In the book of Psalms, there are several instances where individuals call out and cry for mercy from God.
As creatures not of our own making, we are sometimes powerless to stand up against forces too strong for
us, or to cope with circumstances that are simply overwhelming.We need help, and there are times when
we have no means to buy it, and no one who owes us a favour.
God is not in our debt. He does not owe us compassion. Yet He freely bestows mercy, as he chooses: “I
will have mercy on whom I will have mercy, and I will have compassion on whom I will have
compassion.” (Exodus 33: 19) The apostle Paul quotes this very verse in Romans 9: 15 when he silences
the argument that somehow God “should” do it every time and for every one.
If we have received even some small mercy from God, it is appropriate for us not only to be thankful, but
to reflect that mercy by extending mercy to others.

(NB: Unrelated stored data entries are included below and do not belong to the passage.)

-- ==== Sys2Proof/Tests/Slice0.lean ====
section
/-! SUPPORT. Small tests: ill-formed terms, decoding, single steps against the vectors of 95_test_vectors.md, and for every
obligation with hypotheses a concrete state that meets them together (`test_meets_…`). -/

namespace Sys2Proof.Tests

open Sys2Proof Sys2Proof.Machine

/-! ## States the tests start from -/

/-- P_MAX = 64, M_MAX = 8, K_MAX = 8, O_MAX = 9. -/
def tinySizes : Sizes where
  pMaxPred := 63
  mMaxBits := 8
  kMaxPred := 7
  oMaxSlack := 4

/-- Just after reset, with small memories. -/
def blank : State := { State.reset with sizes := tinySizes }

/-- A memory that lists the given elements from index `i` on. -/
def cellsFrom {α : Type} (i : Nat) : List α → List (Nat × α)
  | [] => []
  | v :: vs => (i, v) :: cellsFrom (i + 1) vs

/-- The host has set the operands up (43_host_bus.md R180). -/
def prepared (w h : BitVec 16) (m k : List Byte) (px : List Pixel) : State :=
  { blank with
    width := w
    height := h
    msgLen := BitVec.ofNat 28 m.length
    keyLen := BitVec.ofNat 28 k.length
    raster := { cells := cellsFrom 0 px, draw := 0 }
    msg := { cells := cellsFrom 0 m, draw := 0 }
    key := { cells := cellsFrom 0 k, draw := 0 } }

/-- The next state of an outcome, for a test that expects one. -/
def after : Host.Outcome State Fault Refusal → State
  | .next s => s
  | .fault _ => blank
  | .refused _ => blank

/-- `n` pixels of one colour. -/
def plain (n : Nat) (b : Byte) : List Pixel := List.replicate n { r := 0x11, g := 0x22, b := b }

/-- 24 pixels that carry the marker alone (42_commands.md R141 (1)). -/
def markerPixels : List Pixel := plain 22 0x54 ++ plain 2 0x55

/-- An EMBED of the empty message, just accepted, on 24 pixels. -/
def embedding : State := after (exec .embed (prepared 6 4 [] [0x61] (plain 24 0x55)))

/-- The same EMBED before its last step. -/
def embeddingLast : State :=
  { embedding with pix := 23, raster := { cells := cellsFrom 0 (plain 22 0x54 ++ plain 2 0x55), draw := 0 } }

/-- An EXTRACT just accepted, on 24 pixels that carry the marker. -/
def extracting : State := after (exec .extract (prepared 6 4 [] [0x61] markerPixels))

/-- An EXTRACT before its last step, on 24 pixels; `px` decides whether the marker is found. -/
def extractingLast (px : List Pixel) : State :=
  { after (exec .extract (prepared 6 4 [] [0x61] px)) with pix := 23, acc := 1, accCnt := 7, nbytes := 2 }
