-- ==== Sys2Proof/Word.lean ====
section
/-! DEFINITION. Word.lean: the words of the hardware (spec 00_scope.md R6, R8, R9).

A register value is a bit vector: the spec adds to it, compares it bit for bit and lets it wrap. `u(w)` of R9 is
`BitVec.toNat`, `s(w)` is `BitVec.toInt`, `trunc_XLEN(z)` is `BitVec.ofInt 32 z`. -/

namespace Sys2Proof

/-- A word of XLEN = 32 bits (00_scope.md R6, decision D1; the width is fixed here, assumption log entry 1). -/
abbrev Word := BitVec 32

/-- A word of the program store, ILEN = 8 bits (00_scope.md R6, 30_encoding.md R70). -/
abbrev Byte := BitVec 8

/-- A value of the program counter, PCW = 3 bits (00_scope.md R6, 10_state.md R27). -/
abbrev PcValue := BitVec 3

end Sys2Proof
end

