-- ==== Sys2Proof/Decode.lean ====
section
/-! DEFINITION. Decode.lean: the decoder, total on all 256 words, and the encoder (30_encoding.md R71 to R80).

Every instruction is one 8-bit word, so a fetch never spans two words and no byte order exists (20_memory.md R52). -/

namespace Sys2Proof

/-- Why a word is reserved: the four classes of 30_encoding.md R77. -/
inductive ReservedWord where
  /-- `op` is 110 or 111. -/
  | opcode (op : BitVec 3)
  /-- `z` is not 00. -/
  | zField (z : BitVec 2)
  /-- A format-N word whose `a` is not 000 (R72). -/
  | operand (a : BitVec 3)
  /-- A format-J word whose target is 6 or 7 (R78). -/
  | target (a : BitVec 3)
  deriving DecidableEq, Repr

/-- Field `op`, bits 7:5 (30_encoding.md R71). -/
def opField (w : Byte) : BitVec 3 := w.extractLsb' 5 3

/-- Field `z`, bits 4:3 (30_encoding.md R71). -/
def zField (w : Byte) : BitVec 2 := w.extractLsb' 3 2

/-- Field `a`, bits 2:0 (30_encoding.md R71). -/
def aField (w : Byte) : BitVec 3 := w.extractLsb' 0 3

/-- Format N (30_encoding.md R72): the instruction, if `a` is 000. -/
def decodeN (i : Instr) (w : Byte) : Except ReservedWord Instr :=
  if aField w = 0#3 then .ok i else .error (.operand (aField w))

/-- Format J (30_encoding.md R73): the instruction with target `a`, if `a` is in 0 to 5. -/
def decodeJ (i : PcValue → Instr) (w : Byte) : Except ReservedWord Instr :=
  if targetLegal (aField w) then .ok (i (aField w)) else .error (.target (aField w))

/-- The decoder of 30_encoding.md R76. ILLEGAL is `.error` with the class of R77 the word falls in. -/
def decode (w : Byte) : Except ReservedWord Instr :=
  if zField w = 0#2 then
    match opField w with
    | 0b000#3 => decodeN .clrp w
    | 0b001#3 => decodeN .ldx w
    | 0b010#3 => decodeN .ldy w
    | 0b011#3 => decodeJ .jne w
    | 0b100#3 => decodeN .setp w
    | 0b101#3 => decodeJ .djnz w
    | op => .error (.opcode op)
  else if opField w = 0b110#3 ∨ opField w = 0b111#3 then .error (.opcode (opField w))
  else .error (.zField (zField w))

/-- Whether a word is one of the sixteen instructions (30_encoding.md R77). -/
def isLegalWord (w : Byte) : Bool :=
  match decode w with
  | .ok _ => true
  | .error _ => false

/-- `op ++ z ++ a` with `z` = 00 (30_encoding.md R71 to R73). -/
def encodeFields (op a : BitVec 3) : Byte := op ++ 0#2 ++ a

/-- The encoder of 30_encoding.md R76, which defines it on the sixteen well-formed instructions. What it answers for the
ill-formed terms `JNE` and `DJNZ` with target 6 or 7 (0x66, 0x67, 0xA6, 0xA7) is the model's own: DESIGN CHOICE, safe (log
entry 12). Those four words are reserved (R77), so no such term comes back from `decode`. -/
def encode : Instr → Byte
  | .clrp => encodeFields 0b000#3 0#3
  | .ldx => encodeFields 0b001#3 0#3
  | .ldy => encodeFields 0b010#3 0#3
  | .jne a => encodeFields 0b011#3 a
  | .setp => encodeFields 0b100#3 0#3
  | .djnz a => encodeFields 0b101#3 a

/-- The instruction the decoder reads from a word of the opcode table. Every row has 8 bits, and an instruction of
another length does not exist (30_encoding.md R70, R79). -/
def decodeTableWord (nbits w : Nat) : Option Instr :=
  if nbits = 8 then (decode (BitVec.ofNat 8 w)).toOption else none

end Sys2Proof
end

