/-- 41_reference_program.md section 5 (R126, marked as derived by the spec): the reference numbers. With the reference preload the periods of the counts 350,
800 and 1250 are 20 000 ticks, a period without a pulse is 19 999, and the preload follows from the period. -/
def Obligations.ReferencePeriods : Prop :=
  periodLength Config.preRef 350#32 = 20000 ∧ periodLength Config.preRef 800#32 = 20000 ∧
  periodLength Config.preRef 1250#32 = 20000 ∧ periodLength Config.preRef 0#32 = 19999 ∧
  Driver.preloadFor 20000 = Config.preRef ∧
  ∀ (p x : Word), 1 ≤ p.toNat → hasMatch p x = true → Driver.preloadFor (periodLength p x) = p

/-- 41_reference_program.md section 4 (R124): an angle written after the `LDX` of a period, and before the next period begins, leaves the waveform of the
period as it would have been without it. -/
def Obligations.LateAngleWaitsForTheNextPeriod : Prop :=
  ∀ (s : State) (j : Nat) (v : Word), s.run = true → s.pc = 0#3 → s.inputs = [] → s.store = [] →
    2 ≤ j → j ≤ periodLength s.pre (sampledX s) →
    pinTrace (periodLength s.pre (sampledX s) + 1) { s with inputs := List.replicate j .tick ++ [.hostWrite 4 v] } =
      pinTrace (periodLength s.pre (sampledX s)) s

/-! ### The encoder outside the sixteen instructions -/

/-- The model's choice (log entry 12, DESIGN CHOICE): 30_encoding.md R76 defines `encode` of a branch for targets 0 to 5 only;
this encoder lays out the fields of format J for every value of the target, so the ill-formed branches to 6 and 7 encode to
0x66, 0x67, 0xA6 and 0xA7. Those words are reserved (R77, R78): the decoder names the target and answers no instruction. -/
def Obligations.IllFormedBranchesEncodeToReservedWords : Prop :=
  (∀ a : PcValue, encode (.jne a) = 0x60#8 + a.setWidth 8 ∧ encode (.djnz a) = 0xA0#8 + a.setWidth 8) ∧
  ∀ a : PcValue, 5#3 < a →
    (Instr.jne a).wellFormed = false ∧ (Instr.djnz a).wellFormed = false ∧
    decode (encode (.jne a)) = .error (.target a) ∧ decode (encode (.djnz a)) = .error (.target a)
end

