-- ==== Sys2Proof/Laws/Ops.lean ====
section
/-! SUPPORT. Laws/Ops.lean: for each shared operation, once, everything it can do. Later proofs cite these lemmas and
do not unfold the operation. -/

namespace Sys2Proof.Machine

/-! ### The program counter -/

/-- On the indices of the program store `next` is the successor in the ring of six (20_memory.md R53). -/
theorem nextPc_of_le {p : PcValue} (h : p ≤ 5#3) : nextPc p = if p = 5#3 then 0#3 else p + 1#3 := by
  unfold nextPc
  split
  next h4 => rw [if_neg]; rintro rfl; exact absurd h4 (by decide)
  next h4 =>
    have : p = 5#3 := by bv_omega
    simp [this]

/-- `next` maps the indices of the store into themselves (10_state.md R39). -/
theorem namesWord_nextPc {p : PcValue} (h : namesWord p = true) : namesWord (nextPc p) = true := by
  have h' : p ≤ 5#3 := by simpa [namesWord] using h
  rw [nextPc_of_le h']
  revert p
  decide

@[simp] theorem branchTarget_eq (a : PcValue) : branchTarget a = a := by simp [branchTarget]

theorem namesWord_eq_targetLegal (a : PcValue) : namesWord a = targetLegal a := rfl

/-! ### The slot -/

/-- What the `LDX` of a state leaves in X is the value sampled (20_memory.md R57). -/
theorem sampledX_eq (s : State) : sampledX s = s.slotTaken.getD s.x := by
  unfold sampledX State.slotTaken
  split <;> rfl

/-! ### Fetch and decode -/

/-- A word is one of the sixteen exactly when it decodes (30_encoding.md R77). -/
theorem isLegalWord_iff (w : Byte) : isLegalWord w = true ↔ ∃ i, decode w = .ok i := by
  unfold isLegalWord
  cases h : decode w <;> simp

/-- A fetch that answers an instruction found a legal word at PC, in a well-formed program. -/
theorem fetchInstr_ok {s : State} {i : Instr} (h : fetchInstr s = .ok i) :
    ∃ w, Memory.readWord s.store s.pc.toNat = some w ∧ decode w = .ok i ∧
      Memory.programWellFormed s.store = true := by
  unfold fetchInstr at h
  split at h
  · cases h
  next w hw =>
    split at h
    · cases h
    next j hj =>
      split at h
      next hp =>
        cases h
        exact ⟨w, hw, hj, hp⟩
      · cases h

/-- The converse: a legal word at PC, in a well-formed program, is fetched. -/
theorem fetchInstr_of_word {s : State} {w : Byte} {i : Instr} (hw : Memory.readWord s.store s.pc.toNat = some w)
    (hi : decode w = .ok i) (hp : Memory.programWellFormed s.store = true) : fetchInstr s = .ok i := by
  simp [fetchInstr, hw, hi, hp]

/-- In a sound state the fetch answers an instruction (40_sequencer_instructions.md R103). -/
theorem fetchInstr_of_sound {s : State} (h : s.Sound) : ∃ i, fetchInstr s = .ok i := by
  obtain ⟨hpc, hp, -⟩ := h
  have hlt : s.pc.toNat < Config.nprog := by
    have hle : s.pc ≤ 5#3 := by simpa [namesWord] using hpc
    show s.pc.toNat < 6
    bv_omega
  obtain ⟨w, hw, hl⟩ := (Memory.programWellFormed_iff s.store).1 hp _ hlt
  obtain ⟨i, hi⟩ := (isLegalWord_iff w).1 hl
  exact ⟨i, fetchInstr_of_word hw hi hp⟩

/-- A fetch reads the program store and PC and nothing else (20_memory.md R52). -/
theorem fetchInstr_congr {s t : State} (hs : s.store = t.store) (hp : s.pc = t.pc) : fetchInstr s = fetchInstr t := by
  simp [fetchInstr, hs, hp]

@[simp] theorem fetchInstr_consumed (s : State) : fetchInstr s.consumed = fetchInstr s := rfl

/-! ### The instructions: every one completes, in the state named here (40_sequencer_instructions.md R103) -/

/-- The state an instruction leads to. -/
def execState (i : Instr) (s : State) : State :=
  match i with
  | .clrp => (s.setPin false).advance
  | .ldx => { s with x := sampledX s, slotFull := false, pc := nextPc s.pc }
  | .ldy => (s.setY s.pre).advance
  | .jne a => s.branch (jneTaken s.x s.y) a
  | .setp => (s.setPin true).advance
  | .djnz a => (s.setY (decremented s.y)).branch (djnzTaken (decremented s.y)) a

theorem exec_eq (i : Instr) (s : State) : exec i s = .next (execState i s) := by
  cases i with
  | clrp => rfl
  | ldx =>
    cases hf : s.slotFull <;>
      simp [exec, execLdx, State.slotTaken, hf, execState, sampledX, State.advance, State.goto, State.setX,
        State.slotEmptied]
  | ldy => rfl
  | jne a => simp [exec, execJne, execState]
  | setp => rfl
  | djnz a => simp [exec, execDjnz, execState]

/-- What no instruction writes (10_state.md R40). -/
theorem exec_sequencerFrame {i : Instr} {s t : State} (h : exec i s = .next t) : sequencerFrame s t := by
  rw [exec_eq] at h
  cases h
  cases i <;> simp [sequencerFrame, execState]

/-! ### A tick, an event, a step -/

/-- Everything a tick can do when it answers a next state. -/
theorem tick_next {s t : State} (h : tick s = .next t) :
    (s.run = false ∧ t = s) ∨ (s.run = true ∧ ∃ i, fetchInstr s = .ok i ∧ t = execState i s) := by
  unfold tick at h
  split at h
  next hr =>
    split at h
    next i hi =>
      rw [exec_eq] at h
      cases h
      exact .inr ⟨hr, i, hi, rfl⟩
    · cases h
  next hr =>
    cases h
    exact .inl ⟨by simpa using hr, rfl⟩

theorem tick_stopped {s : State} (h : s.run = false) : tick s = .next s := by simp [tick, h]

theorem tick_running {s : State} {i : Instr} (h : s.run = true) (hi : fetchInstr s = .ok i) :
    tick s = .next (execState i s) := by simp [tick, h, hi, exec_eq]

/-- A step that answers a next state performed the event its input is. -/
theorem step_next {s t : State} (h : step s = .next t) :
    ∃ e, s.nextIs e ∧ perform e s.consumed = .next t := by
  unfold step performInput at h
  split at h
  next e he => exact ⟨e, he, h⟩
  · cases h

theorem step_of_event {s : State} {e : Event} (h : s.nextIs e) : step s = perform e s.consumed := by
  unfold step performInput
  rw [h]

/-- Everything a step can do when it answers a next state: a tick while stopped, an instruction, a reset, a read or a
write (60_exceptions.md R169). -/
theorem step_cases {s t : State} (h : step s = .next t) :
    (s.nextIs .tick ∧ s.run = false ∧ t = s.consumed) ∨
    (∃ i, s.nextRuns i ∧ t = execState i s.consumed) ∨
    (s.nextIs .reset ∧ t = s.consumed.resetPseq) ∨
    (∃ r, s.nextIs (.read r) ∧ t = hostReads r s.consumed) ∨
    (∃ r v, s.nextIs (.write r v) ∧ t = regWrite r v s.consumed) := by
  obtain ⟨e, he, hp⟩ := step_next h
  cases e with
  | tick =>
    rcases tick_next hp with ⟨hr, rfl⟩ | ⟨hr, i, hi, rfl⟩
    · exact .inl ⟨he, hr, rfl⟩
    · exact .inr (.inl ⟨i, ⟨he, hr, hi⟩, rfl⟩)
  | reset => cases hp; exact .inr (.inr (.inl ⟨he, rfl⟩))
  | read r => cases hp; exact .inr (.inr (.inr (.inl ⟨r, he, rfl⟩)))
  | write r v => cases hp; exact .inr (.inr (.inr (.inr ⟨r, v, he, rfl⟩)))

/-- Every step takes one input, whatever it does (20_memory.md R60). -/
theorem step_inputs {s t : State} (h : step s = .next t) : t.inputs = s.inputs.tail := by
  rcases step_cases h with ⟨-, -, rfl⟩ | ⟨i, -, rfl⟩ | ⟨-, rfl⟩ | ⟨r, -, rfl⟩ | ⟨r, v, -, rfl⟩
  · simp
  · obtain ⟨-, -, -, -, -, hin, -⟩ := exec_sequencerFrame (exec_eq i s.consumed)
    exact hin
  all_goals simp

/-! ### The slot along a run -/

/-- A step that neither takes nor resets leaves X (10_state.md R21). -/
theorem step_x_of_takesNothing {s t : State} (h : step s = .next t) (hs : s.nextTakesNothing = true) : t.x = s.x := by
  simp only [State.nextTakesNothing, Bool.and_eq_true, decide_eq_true_eq, Bool.not_eq_true'] at hs
  obtain ⟨hl, hr⟩ := hs
  rcases step_cases h with ⟨-, -, rfl⟩ | ⟨i, hi, rfl⟩ | ⟨he, rfl⟩ | ⟨r, -, rfl⟩ | ⟨r, v, he, rfl⟩
  · rfl
  · cases i <;> first | exact absurd hi hl | simp [execState]
  · rw [State.nextResets, he] at hr
    cases hr
  · rfl
  · cases r <;> simp only [regWrite, writePre_x, writePwmin_x, writePwmax_x, writeAngle_x, State.consumed_x]
    rw [State.nextResets, he] at hr
    rw [writeCtrl_run _ _ (by simpa [eventResets] using hr)]
    rfl

/-- A step that leaves the slot alone changes neither its word nor its flag (10_state.md R25, R26). -/
theorem step_slot_of_leavesSlot {s t : State} (h : step s = .next t) (hs : s.nextLeavesSlot = true) :
    t.slotVal = s.slotVal ∧ t.slotFull = s.slotFull := by
  simp only [State.nextLeavesSlot, State.nextTakesNothing, Bool.and_eq_true, decide_eq_true_eq,
    Bool.not_eq_true'] at hs
  obtain ⟨⟨hl, hr⟩, hp⟩ := hs
  rcases step_cases h with ⟨-, -, rfl⟩ | ⟨i, hi, rfl⟩ | ⟨he, rfl⟩ | ⟨r, -, rfl⟩ | ⟨r, v, he, rfl⟩
  · exact ⟨rfl, rfl⟩
  · cases i <;> first | exact absurd hi hl | simp [execState]
  · rw [State.nextResets, he] at hr
    cases hr
  · exact ⟨rfl, rfl⟩
  · cases r with
    | ctrl =>
      rw [State.nextResets, he] at hr
      rw [regWrite, writeCtrl_run _ _ (by simpa [eventResets] using hr)]
      exact ⟨rfl, rfl⟩
    | angle =>
      rw [State.nextPutsNothing, he] at hp
      cases hp
    | _ => simp [regWrite]

/-! ### Host accesses -/

/-- A register number names a register exactly when it is in 0 to 4 (10_state.md R33, 20_memory.md R56). -/
theorem regOfNumber_isSome (n : Nat) : (regOfNumber n).isSome = true ↔ n ≤ 4 := by
  unfold regOfNumber
  split <;> simp_all
  omega

/-- A bus access that names a register is one whole aligned word at one of the five (20_memory.md R54, R55). -/
theorem busRegister_ok {a : BusAccess} {r : HostReg} (h : busRegister a = .ok r) :
    a.bytes = 4 ∧ a.addr % 4 = 0 ∧ Config.pseqBase ≤ a.addr ∧
      regOfNumber ((a.addr - Config.pseqBase) / 4) = some r := by
  unfold busRegister at h
  split at h
  · cases h
  next hb =>
    split at h
    · cases h
    next ha =>
      split at h
      · cases h
      next hl =>
        split at h
        next r' hr =>
          cases h
          exact ⟨not_not.1 hb, not_not.1 ha, not_lt.1 hl, hr⟩
        · cases h

/-- A write to a register that exists is performed at once (43_host_operations.md R145). -/
theorem step_hostWrite {s : State} {n : Nat} {v : Word} {rest : List Input} {r : HostReg}
    (h : s.inputs = .hostWrite n v :: rest) (hr : regOfNumber n = some r) :
    step s = .next (regWrite r v { s with inputs := rest }) := by
  have e : s.nextIs (.write r v) := by simp [State.nextIs, nextInput, h, eventOf, hr]
  rw [step_of_event e, perform, State.consumed, h]
  rfl

/-- A read of a register that exists is performed at once (43_host_operations.md R145). -/
theorem step_hostRead {s : State} {n : Nat} {rest : List Input} {r : HostReg}
    (h : s.inputs = .hostRead n :: rest) (hr : regOfNumber n = some r) :
    step s = .next (hostReads r { s with inputs := rest }) := by
  have e : s.nextIs (.read r) := by simp [State.nextIs, nextInput, h, eventOf, hr]
  rw [step_of_event e, perform, State.consumed, h]
  rfl

/-! ### Placing a word -/

/-- Placing a legal word keeps a well-formed program well formed (30_encoding.md R80). -/
theorem Memory.programWellFormed_writeWord {m : Memory} {a : Nat} {w : Byte} (hm : Memory.wf m)
    (hp : Memory.programWellFormed m = true) (hw : isLegalWord w = true) :
    Memory.programWellFormed (Memory.writeWord m a w) = true := by
  rw [Memory.programWellFormed_iff] at *
  intro b hb
  by_cases e : b = a
  · exact ⟨w, e ▸ Memory.readWord_writeWord_self hm (e ▸ hb) w, hw⟩
  · rw [Memory.readWord_writeWord_of_ne _ e]
    exact hp b hb

/-! ### Runs -/

theorem runSteps_succ {k : Nat} {s t : State} (h : step s = .next t) : runSteps (k + 1) s = runSteps k t := by
  simp [runSteps, h]

theorem runSteps_add {j k : Nat} {s t : State} (h : runSteps j s = .next t) : runSteps (j + k) s = runSteps k t := by
  induction j generalizing s with
  | zero => cases h; simp
  | succ j ih =>
    rw [Nat.succ_add, runSteps]
    rw [runSteps] at h
    cases hs : step s with
    | next u => rw [hs] at h; exact ih h
    | fault r => cases r
    | refused r => rw [hs] at h; cases h

/-- The trace of a run is the trace of its first part, then that of the rest (60_exceptions.md R182). -/
theorem pinTrace_add {j k : Nat} {s t : State} (h : runSteps j s = .next t) :
    pinTrace (j + k) s = pinTrace j s ++ pinTrace k t := by
  induction j generalizing s with
  | zero => cases h; simp [pinTrace]
  | succ j ih =>
    rw [runSteps] at h
    cases hs : step s with
    | fault r => cases r
    | refused r => rw [hs] at h; cases h
    | next u =>
      rw [hs] at h
      rw [Nat.succ_add, pinTrace, pinTrace, hs]
      simp only [ih h]
      split <;> simp

/-- The host's own notion of a run is this one. -/
theorem runSteps_eq_core_run (k : Nat) (s : State) : runSteps k s = Host.Core.run Sys2Proof.core k s := by
  induction k generalizing s with
  | zero => rfl
  | succ k ih =>
    cases h : step s with
    | next t =>
      have h' : Sys2Proof.core.step s = .next t := h
      have e : Host.Core.run Sys2Proof.core (k + 1) s = Host.Core.run Sys2Proof.core k t := by
        simp only [Host.Core.run, h']
      rw [runSteps_succ h, e, ih]
    | fault r => cases r
    | refused r =>
      have h' : Sys2Proof.core.step s = .refused r := h
      have e : Host.Core.run Sys2Proof.core (k + 1) s = .refused r := by
        simp only [Host.Core.run, h']
      rw [e]
      simp only [runSteps, h]
      rfl

end Sys2Proof.Machine
end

If the merciful nature of God has been revealed to us
in practice, it is not for our benefit alone. We are intended to reflect and display that merciful nature as
part of the reborn
image followers of Jesus are to live into and give to the world. Jesus said, “Be
merciful, just as your Father is merciful.” (Luke 6: 36, NIV)
Clearly, Jesus came to give us in plain view God’s mercy. “But when the kindness and love of God our
Saviour appeared, he saved us, not because of righteous things we had done, but because of his mercy.”
(Titus 3: 45, NIV)
God intends and designs that Christians grow to show mercy. It is to God’s praise and joy that we do so.
When Jesus’ call of Matthew the tax collector to become one of the disciples is followed by a complaint
from the Pharisees as to why Jesus is associating with such “sinners”, Jesus says, “Go and learn what this
means: ‘I desire mercy, not sacrifice.’” (Matthew 9: 13, NIV)
To those who show mercy, greater blessing is still promised: “Blessed are the merciful, for they shall
obtain mercy,” is the way Jesus puts in the fifth beatitude (Matthew 5: 7, NIV).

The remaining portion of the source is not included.